Source material ->

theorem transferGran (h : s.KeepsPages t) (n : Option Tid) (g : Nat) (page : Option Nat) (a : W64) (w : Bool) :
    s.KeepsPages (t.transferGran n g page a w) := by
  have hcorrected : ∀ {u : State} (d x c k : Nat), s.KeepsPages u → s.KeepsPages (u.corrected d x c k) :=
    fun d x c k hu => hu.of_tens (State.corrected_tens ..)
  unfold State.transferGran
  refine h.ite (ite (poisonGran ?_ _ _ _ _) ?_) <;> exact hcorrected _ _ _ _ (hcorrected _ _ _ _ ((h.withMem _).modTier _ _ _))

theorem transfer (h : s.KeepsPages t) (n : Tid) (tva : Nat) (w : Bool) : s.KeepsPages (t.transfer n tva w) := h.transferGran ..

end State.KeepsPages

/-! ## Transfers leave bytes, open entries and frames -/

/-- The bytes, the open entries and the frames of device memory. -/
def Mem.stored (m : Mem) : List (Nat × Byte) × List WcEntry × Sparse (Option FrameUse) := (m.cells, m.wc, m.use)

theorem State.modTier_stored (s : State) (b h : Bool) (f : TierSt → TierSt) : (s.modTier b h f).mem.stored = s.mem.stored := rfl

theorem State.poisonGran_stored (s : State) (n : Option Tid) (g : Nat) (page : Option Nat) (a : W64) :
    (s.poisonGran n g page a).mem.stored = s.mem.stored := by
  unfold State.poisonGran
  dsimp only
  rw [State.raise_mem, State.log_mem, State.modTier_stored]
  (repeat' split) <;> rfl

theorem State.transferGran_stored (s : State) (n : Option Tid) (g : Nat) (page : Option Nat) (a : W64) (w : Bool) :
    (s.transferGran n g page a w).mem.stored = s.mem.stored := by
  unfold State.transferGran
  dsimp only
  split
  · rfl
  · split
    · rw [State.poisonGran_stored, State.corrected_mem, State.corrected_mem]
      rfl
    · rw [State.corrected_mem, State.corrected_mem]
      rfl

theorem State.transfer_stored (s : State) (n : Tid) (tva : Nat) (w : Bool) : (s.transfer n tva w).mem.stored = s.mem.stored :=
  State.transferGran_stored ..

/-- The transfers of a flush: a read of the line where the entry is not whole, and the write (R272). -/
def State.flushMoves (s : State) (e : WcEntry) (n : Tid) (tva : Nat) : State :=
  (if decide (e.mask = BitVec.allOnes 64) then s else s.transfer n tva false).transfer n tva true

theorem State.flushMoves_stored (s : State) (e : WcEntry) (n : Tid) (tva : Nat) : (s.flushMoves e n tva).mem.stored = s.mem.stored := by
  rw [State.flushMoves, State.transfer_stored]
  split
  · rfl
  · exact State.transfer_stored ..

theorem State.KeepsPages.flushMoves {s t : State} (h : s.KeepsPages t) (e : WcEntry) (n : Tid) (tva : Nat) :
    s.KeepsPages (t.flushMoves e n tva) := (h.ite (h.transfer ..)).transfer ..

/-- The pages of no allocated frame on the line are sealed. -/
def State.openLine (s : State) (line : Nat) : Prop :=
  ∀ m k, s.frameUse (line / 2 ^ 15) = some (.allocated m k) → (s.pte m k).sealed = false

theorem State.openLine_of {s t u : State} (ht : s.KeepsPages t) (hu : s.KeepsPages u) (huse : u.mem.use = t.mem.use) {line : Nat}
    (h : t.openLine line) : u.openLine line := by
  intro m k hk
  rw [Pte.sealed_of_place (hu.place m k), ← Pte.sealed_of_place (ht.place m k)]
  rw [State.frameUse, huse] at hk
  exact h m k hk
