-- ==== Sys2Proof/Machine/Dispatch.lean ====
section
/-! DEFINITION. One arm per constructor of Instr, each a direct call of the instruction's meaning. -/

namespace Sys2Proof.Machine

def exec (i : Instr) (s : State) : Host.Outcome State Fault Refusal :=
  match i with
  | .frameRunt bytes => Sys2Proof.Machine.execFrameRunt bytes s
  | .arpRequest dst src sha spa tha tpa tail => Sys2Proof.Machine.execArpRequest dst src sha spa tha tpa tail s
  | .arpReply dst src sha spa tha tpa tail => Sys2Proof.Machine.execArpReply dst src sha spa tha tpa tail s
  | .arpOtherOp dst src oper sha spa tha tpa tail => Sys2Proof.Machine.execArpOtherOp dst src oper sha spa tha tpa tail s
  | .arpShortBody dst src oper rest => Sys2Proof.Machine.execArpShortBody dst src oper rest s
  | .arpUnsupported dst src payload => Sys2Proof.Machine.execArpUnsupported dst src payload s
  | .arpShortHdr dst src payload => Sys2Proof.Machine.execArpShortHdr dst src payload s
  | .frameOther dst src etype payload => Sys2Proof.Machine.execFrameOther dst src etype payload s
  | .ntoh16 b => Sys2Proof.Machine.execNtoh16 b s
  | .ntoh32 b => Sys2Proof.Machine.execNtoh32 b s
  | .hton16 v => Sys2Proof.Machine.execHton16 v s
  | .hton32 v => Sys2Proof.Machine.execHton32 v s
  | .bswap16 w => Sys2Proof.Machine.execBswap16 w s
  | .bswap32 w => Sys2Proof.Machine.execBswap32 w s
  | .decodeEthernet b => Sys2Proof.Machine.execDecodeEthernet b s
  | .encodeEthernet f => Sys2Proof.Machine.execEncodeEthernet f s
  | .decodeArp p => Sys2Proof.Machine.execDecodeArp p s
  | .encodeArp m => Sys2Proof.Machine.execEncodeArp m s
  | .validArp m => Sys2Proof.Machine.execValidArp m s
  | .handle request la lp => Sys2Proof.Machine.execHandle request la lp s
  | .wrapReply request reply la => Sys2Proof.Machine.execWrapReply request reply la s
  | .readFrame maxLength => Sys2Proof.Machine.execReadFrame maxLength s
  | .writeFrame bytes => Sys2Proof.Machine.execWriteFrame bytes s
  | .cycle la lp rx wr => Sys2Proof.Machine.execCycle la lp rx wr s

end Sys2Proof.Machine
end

Exercise -> All the records above need to be restated exactly, line by line.

Finished exercise ->
theorem transferGran (h : s.KeepsPages t) (n : Option Tid) (g : Nat) (page : Option Nat) (a : W64) (w : Bool) :
    s.KeepsPages (t.transferGran n g page a w) := by
  have hcorrected : ∀ {u : State} (d x c k : Nat), s.KeepsPages u → s.KeepsPages (u.corrected d x c k) :=
    fun d x c k hu => hu.of_tens (State.corrected_tens ..)
  unfold State.transferGran
  refine h.ite (ite (poisonGran ?_ _ _ _ _) ?_) <;> exact hcorrected _ _ _ _ (hcorrected _ _ _ _ ((h.withMem _).modTier _ _ _))

theorem transfer (h : s.KeepsPages t) (n : Tid) (tva : Nat) (w : Bool) : s.KeepsPages (t.transfer n tva w) := h.transferGran ..

end State.KeepsPages

/-! ## Transfers leave bytes, open entries and frames -/

/-- The bytes, the open entries and the frames of device memory. -/
def Mem.stored (m : Mem) : List (Nat × Byte) × List WcEntry × Sparse (Option FrameUse) := (m.cells, m.wc, m.use)

theorem State.modTier_stored (s : State) (b h : Bool) (f : TierSt → TierSt) : (s.modTier b h f).mem.stored = s.mem.stored := rfl

theorem State.poisonGran_stored (s : State) (n : Option Tid) (g : Nat) (page : Option Nat) (a : W64) :
    (s.poisonGran n g page a).mem.stored = s.mem.stored := by
  unfold State.poisonGran
  dsimp only
  rw [State.raise_mem, State.log_mem, State.modTier_stored]
  (repeat' split) <;> rfl

theorem State.transferGran_stored (s : State) (n : Option Tid) (g : Nat) (page : Option Nat) (a : W64) (w : Bool) :
    (s.transferGran n g page a w).mem.stored = s.mem.stored := by
  unfold State.transferGran
  dsimp only
  split
  · rfl
  · split
    · rw [State.poisonGran_stored, State.corrected_mem, State.corrected_mem]
      rfl
    · rw [State.corrected_mem, State.corrected_mem]
      rfl

theorem State.transfer_stored (s : State) (n : Tid) (tva : Nat) (w : Bool) : (s.transfer n tva w).mem.stored = s.mem.stored :=
  State.transferGran_stored ..

/-- The transfers of a flush: a read of the line where the entry is not whole, and the write (R272). -/
def State.flushMoves (s : State) (e : WcEntry) (n : Tid) (tva : Nat) : State :=
  (if decide (e.mask = BitVec.allOnes 64) then s else s.transfer n tva false).transfer n tva true

theorem State.flushMoves_stored (s : State) (e : WcEntry) (n : Tid) (tva : Nat) : (s.flushMoves e n tva).mem.stored = s.mem.stored := by
  rw [State.flushMoves, State.transfer_stored]
  split
  · rfl
  · exact State.transfer_stored ..

theorem State.KeepsPages.flushMoves {s t : State} (h : s.KeepsPages t) (e : WcEntry) (n : Tid) (tva : Nat) :
    s.KeepsPages (t.flushMoves e n tva) := (h.ite (h.transfer ..)).transfer ..

/-- The pages of no allocated frame on the line are sealed. -/
def State.openLine (s : State) (line : Nat) : Prop :=
  ∀ m k, s.frameUse (line / 2 ^ 15) = some (.allocated m k) → (s.pte m k).sealed = false

theorem State.openLine_of {s t u : State} (ht : s.KeepsPages t) (hu : s.KeepsPages u) (huse : u.mem.use = t.mem.use) {line : Nat}
    (h : t.openLine line) : u.openLine line := by
  intro m k hk
  rw [Pte.sealed_of_place (hu.place m k), ← Pte.sealed_of_place (ht.place m k)]
  rw [State.frameUse, huse] at hk
  exact h m k hk
-- ==== Sys2Proof/Machine/Dispatch.lean ====
section
/-! DEFINITION. One arm per constructor of Instr, each a direct call of the instruction's meaning. -/

namespace Sys2Proof.Machine

def exec (i : Instr) (s : State) : Host.Outcome State Fault Refusal :=
  match i with
  | .frameRunt bytes => Sys2Proof.Machine.execFrameRunt bytes s
  | .arpRequest dst src sha spa tha tpa tail => Sys2Proof.Machine.execArpRequest dst src sha spa tha tpa tail s
  | .arpReply dst src sha spa tha tpa tail => Sys2Proof.Machine.execArpReply dst src sha spa tha tpa tail s
  | .arpOtherOp dst src oper sha spa tha tpa tail => Sys2Proof.Machine.execArpOtherOp dst src oper sha spa tha tpa tail s
  | .arpShortBody dst src oper rest => Sys2Proof.Machine.execArpShortBody dst src oper rest s
  | .arpUnsupported dst src payload => Sys2Proof.Machine.execArpUnsupported dst src payload s
  | .arpShortHdr dst src payload => Sys2Proof.Machine.execArpShortHdr dst src payload s
  | .frameOther dst src etype payload => Sys2Proof.Machine.execFrameOther dst src etype payload s
  | .ntoh16 b => Sys2Proof.Machine.execNtoh16 b s
  | .ntoh32 b => Sys2Proof.Machine.execNtoh32 b s
  | .hton16 v => Sys2Proof.Machine.execHton16 v s
  | .hton32 v => Sys2Proof.Machine.execHton32 v s
  | .bswap16 w => Sys2Proof.Machine.execBswap16 w s
  | .bswap32 w => Sys2Proof.Machine.execBswap32 w s
  | .decodeEthernet b => Sys2Proof.Machine.execDecodeEthernet b s
  | .encodeEthernet f => Sys2Proof.Machine.execEncodeEthernet f s
  | .decodeArp p => Sys2Proof.Machine.execDecodeArp p s
  | .encodeArp m => Sys2Proof.Machine.execEncodeArp m s
  | .validArp m => Sys2Proof.Machine.execValidArp m s
  | .handle request la lp => Sys2Proof.Machine.execHandle request la lp s
  | .wrapReply request reply la => Sys2Proof.Machine.execWrapReply request reply la s
  | .readFrame maxLength => Sys2Proof.Machine.execReadFrame maxLength s
  | .writeFrame bytes => Sys2Proof.Machine.execWriteFrame bytes s
  | .cycle la lp rx wr => Sys2Proof.Machine.execCycle la lp rx wr s

end Sys2Proof.Machine
end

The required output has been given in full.